Saved data entries
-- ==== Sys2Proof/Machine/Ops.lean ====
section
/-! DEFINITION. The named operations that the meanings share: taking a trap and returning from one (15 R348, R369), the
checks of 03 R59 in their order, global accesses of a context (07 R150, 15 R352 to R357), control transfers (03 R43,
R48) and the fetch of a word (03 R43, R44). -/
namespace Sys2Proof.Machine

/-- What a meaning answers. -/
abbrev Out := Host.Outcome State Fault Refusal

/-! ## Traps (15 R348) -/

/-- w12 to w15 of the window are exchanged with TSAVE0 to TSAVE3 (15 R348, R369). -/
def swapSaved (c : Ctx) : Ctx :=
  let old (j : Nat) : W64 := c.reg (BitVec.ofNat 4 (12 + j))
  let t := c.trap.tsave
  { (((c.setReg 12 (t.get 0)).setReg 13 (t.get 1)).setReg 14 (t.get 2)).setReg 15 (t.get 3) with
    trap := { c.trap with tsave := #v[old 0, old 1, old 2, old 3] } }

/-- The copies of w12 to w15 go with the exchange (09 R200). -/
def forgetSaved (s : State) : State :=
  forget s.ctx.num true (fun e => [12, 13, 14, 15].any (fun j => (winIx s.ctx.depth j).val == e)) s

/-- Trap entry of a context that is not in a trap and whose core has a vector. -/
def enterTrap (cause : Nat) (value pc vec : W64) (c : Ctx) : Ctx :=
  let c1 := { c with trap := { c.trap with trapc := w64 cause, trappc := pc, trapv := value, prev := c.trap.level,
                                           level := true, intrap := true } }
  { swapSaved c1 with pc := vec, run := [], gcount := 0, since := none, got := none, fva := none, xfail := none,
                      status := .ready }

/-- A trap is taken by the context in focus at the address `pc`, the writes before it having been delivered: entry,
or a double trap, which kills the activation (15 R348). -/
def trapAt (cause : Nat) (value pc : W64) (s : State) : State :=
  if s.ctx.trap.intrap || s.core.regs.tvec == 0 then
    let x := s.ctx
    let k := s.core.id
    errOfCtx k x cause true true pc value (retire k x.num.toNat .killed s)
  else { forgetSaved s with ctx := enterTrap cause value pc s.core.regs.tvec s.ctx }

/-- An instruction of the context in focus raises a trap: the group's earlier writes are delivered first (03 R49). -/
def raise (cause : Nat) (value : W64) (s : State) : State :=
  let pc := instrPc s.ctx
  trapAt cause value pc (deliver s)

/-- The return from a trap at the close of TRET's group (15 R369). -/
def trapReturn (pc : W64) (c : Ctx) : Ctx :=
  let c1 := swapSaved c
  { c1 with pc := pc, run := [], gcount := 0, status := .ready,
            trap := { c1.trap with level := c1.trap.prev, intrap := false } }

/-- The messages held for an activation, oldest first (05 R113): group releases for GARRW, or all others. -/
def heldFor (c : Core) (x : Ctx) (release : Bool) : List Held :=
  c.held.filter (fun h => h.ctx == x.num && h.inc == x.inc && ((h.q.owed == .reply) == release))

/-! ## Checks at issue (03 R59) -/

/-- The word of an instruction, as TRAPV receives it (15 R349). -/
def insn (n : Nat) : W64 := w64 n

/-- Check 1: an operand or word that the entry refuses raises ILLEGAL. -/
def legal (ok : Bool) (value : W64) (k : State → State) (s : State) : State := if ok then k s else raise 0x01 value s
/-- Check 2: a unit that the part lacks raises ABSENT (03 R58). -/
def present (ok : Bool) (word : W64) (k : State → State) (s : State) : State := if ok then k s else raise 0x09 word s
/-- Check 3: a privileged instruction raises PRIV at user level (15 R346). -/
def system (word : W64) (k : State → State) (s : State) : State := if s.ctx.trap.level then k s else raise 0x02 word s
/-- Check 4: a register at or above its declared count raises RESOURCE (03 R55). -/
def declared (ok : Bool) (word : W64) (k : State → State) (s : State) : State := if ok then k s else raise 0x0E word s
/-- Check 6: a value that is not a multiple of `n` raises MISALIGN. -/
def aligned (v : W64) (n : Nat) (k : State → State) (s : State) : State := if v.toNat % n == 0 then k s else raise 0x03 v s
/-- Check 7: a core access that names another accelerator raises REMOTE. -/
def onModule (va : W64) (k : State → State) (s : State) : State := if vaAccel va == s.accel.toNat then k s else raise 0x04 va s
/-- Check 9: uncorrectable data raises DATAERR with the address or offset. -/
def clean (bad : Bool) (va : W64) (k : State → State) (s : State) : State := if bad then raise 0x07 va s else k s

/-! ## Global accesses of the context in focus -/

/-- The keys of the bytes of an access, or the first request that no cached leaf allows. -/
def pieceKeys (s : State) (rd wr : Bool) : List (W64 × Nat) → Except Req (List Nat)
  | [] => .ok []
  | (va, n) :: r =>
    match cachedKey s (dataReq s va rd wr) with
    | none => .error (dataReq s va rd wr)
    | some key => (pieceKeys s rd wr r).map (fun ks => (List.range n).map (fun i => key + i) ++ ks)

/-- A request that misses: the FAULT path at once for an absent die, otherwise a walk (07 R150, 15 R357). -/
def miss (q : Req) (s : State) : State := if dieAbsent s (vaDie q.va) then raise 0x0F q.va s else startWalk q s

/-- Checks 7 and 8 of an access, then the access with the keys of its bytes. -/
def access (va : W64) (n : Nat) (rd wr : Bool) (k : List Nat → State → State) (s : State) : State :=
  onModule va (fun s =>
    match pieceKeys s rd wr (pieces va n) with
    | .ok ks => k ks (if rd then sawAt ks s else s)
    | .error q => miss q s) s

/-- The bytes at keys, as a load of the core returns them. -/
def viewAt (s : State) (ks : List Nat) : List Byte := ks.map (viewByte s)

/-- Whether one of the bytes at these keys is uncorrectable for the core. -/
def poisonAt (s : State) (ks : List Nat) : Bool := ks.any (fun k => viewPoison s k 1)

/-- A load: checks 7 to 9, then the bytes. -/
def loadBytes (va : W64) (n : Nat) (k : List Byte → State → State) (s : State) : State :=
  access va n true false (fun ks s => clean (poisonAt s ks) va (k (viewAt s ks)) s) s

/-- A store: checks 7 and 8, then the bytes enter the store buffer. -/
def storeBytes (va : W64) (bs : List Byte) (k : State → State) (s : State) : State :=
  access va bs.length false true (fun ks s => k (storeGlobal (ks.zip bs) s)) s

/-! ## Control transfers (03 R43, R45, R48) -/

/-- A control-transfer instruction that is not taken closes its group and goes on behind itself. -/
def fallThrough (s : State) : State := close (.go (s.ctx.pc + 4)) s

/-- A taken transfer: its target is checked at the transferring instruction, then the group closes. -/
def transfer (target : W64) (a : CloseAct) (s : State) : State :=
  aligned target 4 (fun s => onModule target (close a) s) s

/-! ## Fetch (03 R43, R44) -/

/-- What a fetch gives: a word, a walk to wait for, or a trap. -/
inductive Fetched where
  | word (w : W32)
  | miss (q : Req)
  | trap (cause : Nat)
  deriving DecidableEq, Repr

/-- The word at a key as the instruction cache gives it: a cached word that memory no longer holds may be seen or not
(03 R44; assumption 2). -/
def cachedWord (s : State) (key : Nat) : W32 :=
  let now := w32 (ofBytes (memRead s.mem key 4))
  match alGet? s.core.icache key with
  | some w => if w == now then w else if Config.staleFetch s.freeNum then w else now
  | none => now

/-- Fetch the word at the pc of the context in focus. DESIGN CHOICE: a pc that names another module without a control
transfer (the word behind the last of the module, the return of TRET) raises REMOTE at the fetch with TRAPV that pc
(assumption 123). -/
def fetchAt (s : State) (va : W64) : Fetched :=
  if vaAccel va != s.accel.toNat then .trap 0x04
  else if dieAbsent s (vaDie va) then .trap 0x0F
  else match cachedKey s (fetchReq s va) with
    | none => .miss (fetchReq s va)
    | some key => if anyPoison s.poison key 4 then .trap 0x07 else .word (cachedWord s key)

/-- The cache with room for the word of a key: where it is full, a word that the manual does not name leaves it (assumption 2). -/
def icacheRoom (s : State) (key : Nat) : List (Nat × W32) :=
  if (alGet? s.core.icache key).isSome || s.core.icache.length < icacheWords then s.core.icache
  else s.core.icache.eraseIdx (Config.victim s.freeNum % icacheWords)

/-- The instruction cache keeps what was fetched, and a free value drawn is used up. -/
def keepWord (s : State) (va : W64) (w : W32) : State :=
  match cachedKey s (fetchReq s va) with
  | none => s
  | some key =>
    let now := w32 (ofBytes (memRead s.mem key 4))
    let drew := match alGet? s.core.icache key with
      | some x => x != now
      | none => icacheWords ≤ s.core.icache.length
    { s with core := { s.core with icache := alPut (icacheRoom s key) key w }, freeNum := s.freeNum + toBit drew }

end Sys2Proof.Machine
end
* * *
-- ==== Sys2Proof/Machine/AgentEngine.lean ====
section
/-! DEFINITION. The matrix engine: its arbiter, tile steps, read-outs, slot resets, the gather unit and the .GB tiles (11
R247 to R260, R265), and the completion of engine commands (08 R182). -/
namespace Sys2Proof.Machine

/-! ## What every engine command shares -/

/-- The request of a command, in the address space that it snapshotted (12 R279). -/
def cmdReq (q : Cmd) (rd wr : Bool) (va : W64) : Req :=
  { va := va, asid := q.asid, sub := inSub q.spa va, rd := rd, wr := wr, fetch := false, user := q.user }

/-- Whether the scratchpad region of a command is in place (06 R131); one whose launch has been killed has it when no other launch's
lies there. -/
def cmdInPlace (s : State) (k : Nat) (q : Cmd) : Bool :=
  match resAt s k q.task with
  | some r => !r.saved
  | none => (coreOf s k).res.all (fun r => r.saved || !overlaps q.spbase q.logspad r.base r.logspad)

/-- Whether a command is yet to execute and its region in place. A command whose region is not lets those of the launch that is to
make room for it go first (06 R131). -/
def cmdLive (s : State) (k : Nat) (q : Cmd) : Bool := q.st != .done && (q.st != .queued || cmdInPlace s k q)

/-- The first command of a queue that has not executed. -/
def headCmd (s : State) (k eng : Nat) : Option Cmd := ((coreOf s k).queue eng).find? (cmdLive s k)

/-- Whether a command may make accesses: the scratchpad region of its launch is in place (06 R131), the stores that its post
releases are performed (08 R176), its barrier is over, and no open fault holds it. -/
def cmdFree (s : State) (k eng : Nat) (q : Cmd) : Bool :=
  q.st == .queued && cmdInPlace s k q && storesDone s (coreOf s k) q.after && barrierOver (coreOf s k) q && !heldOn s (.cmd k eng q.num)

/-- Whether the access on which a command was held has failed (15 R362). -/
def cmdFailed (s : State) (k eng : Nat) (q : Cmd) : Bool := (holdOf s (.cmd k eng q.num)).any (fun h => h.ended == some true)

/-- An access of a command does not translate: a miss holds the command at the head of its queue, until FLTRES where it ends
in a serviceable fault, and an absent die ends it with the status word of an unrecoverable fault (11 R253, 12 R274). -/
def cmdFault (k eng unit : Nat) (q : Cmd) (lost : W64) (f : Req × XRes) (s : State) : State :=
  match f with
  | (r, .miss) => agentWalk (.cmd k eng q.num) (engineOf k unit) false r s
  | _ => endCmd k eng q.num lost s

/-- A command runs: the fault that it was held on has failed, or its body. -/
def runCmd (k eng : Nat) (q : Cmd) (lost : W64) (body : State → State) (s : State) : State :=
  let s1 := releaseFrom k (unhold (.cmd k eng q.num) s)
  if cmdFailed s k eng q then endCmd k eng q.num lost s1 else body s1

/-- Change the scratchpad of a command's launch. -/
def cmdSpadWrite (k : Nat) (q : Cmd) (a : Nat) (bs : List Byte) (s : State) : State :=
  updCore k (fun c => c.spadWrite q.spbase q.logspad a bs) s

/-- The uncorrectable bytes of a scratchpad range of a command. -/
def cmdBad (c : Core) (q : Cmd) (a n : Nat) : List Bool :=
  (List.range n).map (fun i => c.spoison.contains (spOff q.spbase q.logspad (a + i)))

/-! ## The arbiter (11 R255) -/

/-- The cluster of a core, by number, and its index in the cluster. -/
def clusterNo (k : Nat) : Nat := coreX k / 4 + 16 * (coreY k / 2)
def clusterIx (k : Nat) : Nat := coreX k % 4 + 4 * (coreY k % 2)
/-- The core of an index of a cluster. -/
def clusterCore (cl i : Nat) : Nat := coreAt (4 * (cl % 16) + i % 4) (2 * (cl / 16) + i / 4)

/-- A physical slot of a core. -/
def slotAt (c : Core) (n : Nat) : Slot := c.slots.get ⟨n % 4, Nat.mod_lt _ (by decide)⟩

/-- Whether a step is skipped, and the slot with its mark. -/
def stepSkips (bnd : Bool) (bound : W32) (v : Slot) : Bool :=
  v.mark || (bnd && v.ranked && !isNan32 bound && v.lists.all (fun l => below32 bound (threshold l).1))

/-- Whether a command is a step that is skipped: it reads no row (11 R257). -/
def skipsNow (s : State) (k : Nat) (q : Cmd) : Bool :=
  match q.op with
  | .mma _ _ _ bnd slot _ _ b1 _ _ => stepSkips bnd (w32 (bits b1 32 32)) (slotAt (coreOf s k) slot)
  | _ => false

#### Problem to work on:
The line above containing "R45, R48) -/", the line containing "R43, R44) -/", and every line between them are to be transcribed exactly; no other line is wanted.

#### Completed task:
/-! ## Control transfers (03 R43, R45, R48) -/

/-- A control-transfer instruction that is not taken closes its group and goes on behind itself. -/
def fallThrough (s : State) : State := close (.go (s.ctx.pc + 4)) s

/-- A taken transfer: its target is checked at the transferring instruction, then the group closes. -/
def transfer (target : W64) (a : CloseAct) (s : State) : State :=
  aligned target 4 (fun s => onModule target (close a) s) s

/-! ## Fetch (03 R43, R44) -/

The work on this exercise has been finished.